■ How to complete this task:
Restate word for word the lines of the records below, starting at the line that contains "that fails is barred" and ending at the line that contains "completes (R444). -/", with both of those lines included and nothing else.
··· Exercise materials ···
-- ==== Sys2Proof/Machine/Reset.lean ====
section
/-! DEFINITION. Options, boot, seal, watchdogs, requests and the debug port as commands: R441–R474. -/

namespace Sys2Proof.Machine

/-- An event whose cause lies in a reset: raised at the next handover (R472). -/
def Chip.defer (c : Chip) (n : Nat) : Chip := c.updRst fun b => { b with deferred := b.deferred ++ [n] }

/-- A refused RST write or kick: LASTERR and EV0499 (R471). -/
def Chip.rstRefuse (c : Chip) (st : Nat) : Chip := c.refuse RST_STAT_LASTERR st 499

/-! ### Sources and release (R441–R445) -/

def execResetAssert (src : ResetSource) (s : State) : Host.Outcome State Fault Refusal := s.onMem fun s => s.assertSource src

/-- LE0_MISMATCH: LE0 stops with MISMATCH, and its reset source asserts with the reach of RST_REACH.MMLE0 (R148, R441). -/
def execLe0Mismatch (s : State) : Host.Outcome State Fault Refusal :=
  s.onZoneMem fun s => ({ s with chip := s.chip.le0Mismatch } : State).assertSource .le0Mismatch

/-- Put a persistent object's value into effect; key 1 is the module name, the others are registers. -/
def Chip.persistPut (c : Chip) (k v : Nat) : Chip :=
  if k = 1 then c.updDdp fun b => { b with name := v }
  else match regAt k with
    | some f => c.wrN f.reg v
    | none => c

/-- A copy that passes its check. -/
def goodCopy (x : Option (Nat × Nat)) : Option Nat :=
  match x with
  | some (v, crc) => if crc32 (leBytesOf 32 v) = crc then some v else none
  | none => none

/-- The engine loads its persistent objects (R407): a bad copy is rewritten from the other; where both are bad the object takes its
default. -/
def Chip.persistLoad (c : Chip) : Chip :=
  let keys := c.ddp.copyA.map (·.1) ++ (c.ddp.copyB.map (·.1)).filter fun k => !(c.ddp.copyA.any fun e => e.1 == k)
  let c := forEach keys (fun k c =>
    let a := look none c.ddp.copyA k
    let b := look none c.ddp.copyB k
    match goodCopy a, goodCopy b with
    | some v, _ => (c.persistPut k v).updDdp fun d => { d with copyB := put none d.copyB k a }
    | none, some v => (c.persistPut k v).updDdp fun d => { d with copyA := put none d.copyA k b }
    | none, none => (c.stick DDP_STAT_PERSFAIL).raise 715) c
  c.updDdp fun b => { b with loaded := true }

/-- The rails of R296 are within their windows. -/
def Chip.railsUp (c : Chip) : Chip := c.set PMU_RAIL_WINDOW 0x1FF

/-- The release sequence of system reach or wider begins: rails, persistent objects, and the comparators' tests (R296, R407, R445). -/
def Chip.startSteps (c : Chip) (r bad : Nat) : Chip :=
  let step : StartStep := if r = 4 then .pll else .options
  (c.updRst fun b => { b with episode := none, releasing := some r, relStep := step, testBad := bad }).railsUp.persistLoad

/-- The last source releases: the episode closes, and the release sequence of its reach starts. -/
def State.releaseSource (s : State) (src : ResetSource) (bad : Nat) : State :=
  if !s.chip.rst.sources.contains src || (src == .uvz && s.chip.pmu.uvz) then s
  else
    let c := s.chip.updRst fun b => { b with sources := b.sources.erase src }
    match c.rst.sources, c.rst.episode with
    | [], some r =>
      let c := c.set RST_STAT_LASTREACH r
      let c := if 3 ≤ r then c.startSteps r bad
        else c.updRst fun b => { b with episode := none, releasing := some r, relStep := .reinit }
      ({ s with chip := c } : State).updRestart
    | _, _ => { s with chip := c }

def execResetRelease (src : ResetSource) (bad : BitVec 5) (s : State) : Host.Outcome State Fault Refusal :=
  s.onMem fun s => s.releaseSource src bad.toNat

/-- DRAM_TRAINED: LPDDR5 training ends, at earliest once the options are loaded. -/
def execDramTrained (s : State) : Host.Outcome State Fault Refusal :=
  s.on fun c => c.when (c.rst.episode.isNone && c.booting) fun c => c.updRst fun b => { b with dramTrained := true }

/-- The first lane that failed a comparator's test: the spec gives no lane, so it is a free value (R329, R337). -/
def Chip.badLane (c : Chip) (p : Nat) (bad : Bool) : Chip :=
  if bad then (c.set (CMP_P_STAT_BADLANE p) ((Config.openValue c.freeCtr).toNat % 4096)).drawn else c.set (CMP_P_STAT_BADLANE p) 0

/-- PARTITION_RESET of a pair (R328): its responses and latches are gone; a mitten is tested again, and a pair that fails is barred
and held; otherwise it restarts at its entries. -/
def Chip.pairRestart (c : Chip) (p : Nat) (bad : Bool) : Chip :=
  let mine (key : Nat) : Bool := key / 128 / 2 == p && decide (key / 128 < 8)
  let c := c.brgPartition mine
  let c : Chip := { c with
    fab := { c.fab with latches := c.fab.latches.filter fun e => !mine (e.1 % 16384), staged := c.fab.staged.filter fun e => !mine (e.1 % 16384) }
    core := { c.core with
      injections := put none c.core.injections p none
      debugHalted := put false (put false c.core.debugHalted (2 * p) false) (2 * p + 1) false
      imsic := c.core.imsic.filter fun e => e.1 / 2048 / 8 / 4 / 2 != p } }
  let c := (c.setB (CMP_P_STAT_HALTED p) false).setB (CMP_P_INJRES_DONE p) true
  let m := c.mitten p
  let fails := m && bad
  let c := c.when m fun c => (c.setB (CMP_P_STAT_TESTOK p) (!bad)).badLane p bad
  let c := c.when fails fun c => ((c.setB (CMP_P_STAT_BARRED p) true).setB (CMP_P_STAT_HELD p) true).raise (516 + p)
  let go (k : Nat) : Bool := !fails && !c.flag (CMP_P_STAT_HELD p) && c.rst.handed && (k == 0 || bit (c.get RST_HARTEN_HARTS) k) && !c.trailing k
  { c with core := { c.core with
    running := put false (put false c.core.running (2 * p) (go (2 * p))) (2 * p + 1) (go (2 * p + 1)) } }

/-- PARTITION_RESET: no source of the target holds it any more, and its reset completes (R444). -/
def Chip.partitionReset (c : Chip) (target : Nat) (bad : Bool) : Chip :=
  match look [] c.rst.parts target with
  | [] => c
  | src :: _ =>
    c.when (!c.rst.hartHeld.contains target && c.rst.episode.isNone) fun c =>
      let c := c.updRst fun b => { b with parts := put [] b.parts target [] }
      let c := if target < 4 then c.pairRestart target bad
        else if target < 6 then (c.lePartition (target - 4)).updLe (target - 4) fun g => { g with inReset := false }
        else (c.vfClear (target - 64)).fnEnter (target - 64) 1
      (c.gatesAfterReset (partHolders target)).partDone target src

def execPartitionReset (target : Fin 128) (bad : Bool) (s : State) : Host.Outcome State Fault Refusal :=
  s.on fun c => c.partitionReset target.val bad

/-! ### Options (R447–R452) -/

/-- Byte `i` of a list. -/
def octet (bs : List Byte) (i : Nat) : Nat := (bs.getD i 0).toNat

/-- The format of a profile (R448): no reserved encoding, and the other bytes zero. -/
def profileOk (p : List Byte) : Bool :=
  let b (i : Nat) := octet p i
  decide (b 0 < 3) && decide (b 1 < 64) && bits (b 1) 1 0 != 3 && bits (b 1) 3 2 != 3 && decide (16 ≤ b 2 ∧ b 2 ≤ 32) &&
    decide (b 3 < 16) && decide (b 4 < 2) && decide (b 5 < 64) && allZero (slice p 6 2) && allZero (slice p 12 52)

/-- The format of an option block (R447). -/
def optionFormatOk (bs : List Byte) : Bool :=
  let n := octet bs 6
  slice bs 0 4 == [0x41, 0x58, 0x4F, 0x50] && leNat (slice bs 4 2) == 1 && decide (1 ≤ n ∧ n ≤ 16) && allZero (slice bs 7 57) &&
    allZero (slice bs (64 + 64 * n) (1024 - 64 * n)) && allZero (slice bs 1088 2944)

/-- The mode that OPTSRC gives: BRINGUP only in BLANK and PROVISIONED (R450). -/
def Chip.optMode (c : Chip) : Nat :=
  let m := c.rst.optSrc.getD 0
  if m = 1 && decide (lcPROVISIONED < c.key.lcs) then 2 else m

/-- The profile that an option copy selects; none where the copy fails its hash, its format or the selection. -/
def Chip.optSelect (c : Chip) (bs : List Byte) (strap : Nat) : Option (Nat × List Byte) :=
  let i := if c.optMode = 0 then strap else 0
  let p := slice bs (64 + 64 * i) 64
  if optionHashOk bs && optionFormatOk bs && decide (i < octet bs 6) && profileOk p then some (i, p) else none

/-- The strap's boot source and PCIe role under BRINGUP (R450). -/
def strapChoice (strap : Nat) : Nat × Nat :=
  let b := strap % 4
  let r := strap / 4
  (if b = 3 then 0 else b, if r = 3 then 0 else r)

/-- The pair modes, with the comparator tests of R329: a pair that asks for mitten mode and fails is barred. -/
def Chip.pairModes (c : Chip) (want : Nat) (safe : Bool) : Chip :=
  forAll 4 (fun p c =>
    let asks := safe || bit want p
    let bad := bit c.rst.testBad p
    let c := (c.setB (CMP_P_STAT_MODE p) (asks && !bad)).setB (CMP_P_STAT_TESTOK p) (asks && !bad)
    let c := (c.setB (CMP_P_STAT_BARRED p) (asks && bad)).setB (CMP_P_STAT_HELD p) (safe && bad)
    let c := c.badLane p (asks && bad)
    c.when (asks && bad) fun c => c.defer (516 + p)) c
···
■ Response to the task:
/-- PARTITION_RESET of a pair (R328): its responses and latches are gone; a mitten is tested again, and a pair that fails is barred
and held; otherwise it restarts at its entries. -/
def Chip.pairRestart (c : Chip) (p : Nat) (bad : Bool) : Chip :=
  let mine (key : Nat) : Bool := key / 128 / 2 == p && decide (key / 128 < 8)
  let c := c.brgPartition mine
  let c : Chip := { c with
    fab := { c.fab with latches := c.fab.latches.filter fun e => !mine (e.1 % 16384), staged := c.fab.staged.filter fun e => !mine (e.1 % 16384) }
    core := { c.core with
      injections := put none c.core.injections p none
      debugHalted := put false (put false c.core.debugHalted (2 * p) false) (2 * p + 1) false
      imsic := c.core.imsic.filter fun e => e.1 / 2048 / 8 / 4 / 2 != p } }
  let c := (c.setB (CMP_P_STAT_HALTED p) false).setB (CMP_P_INJRES_DONE p) true
  let m := c.mitten p
  let fails := m && bad
  let c := c.when m fun c => (c.setB (CMP_P_STAT_TESTOK p) (!bad)).badLane p bad
  let c := c.when fails fun c => ((c.setB (CMP_P_STAT_BARRED p) true).setB (CMP_P_STAT_HELD p) true).raise (516 + p)
  let go (k : Nat) : Bool := !fails && !c.flag (CMP_P_STAT_HELD p) && c.rst.handed && (k == 0 || bit (c.get RST_HARTEN_HARTS) k) && !c.trailing k
  { c with core := { c.core with
    running := put false (put false c.core.running (2 * p) (go (2 * p))) (2 * p + 1) (go (2 * p + 1)) } }

/-- PARTITION_RESET: no source of the target holds it any more, and its reset completes (R444). -/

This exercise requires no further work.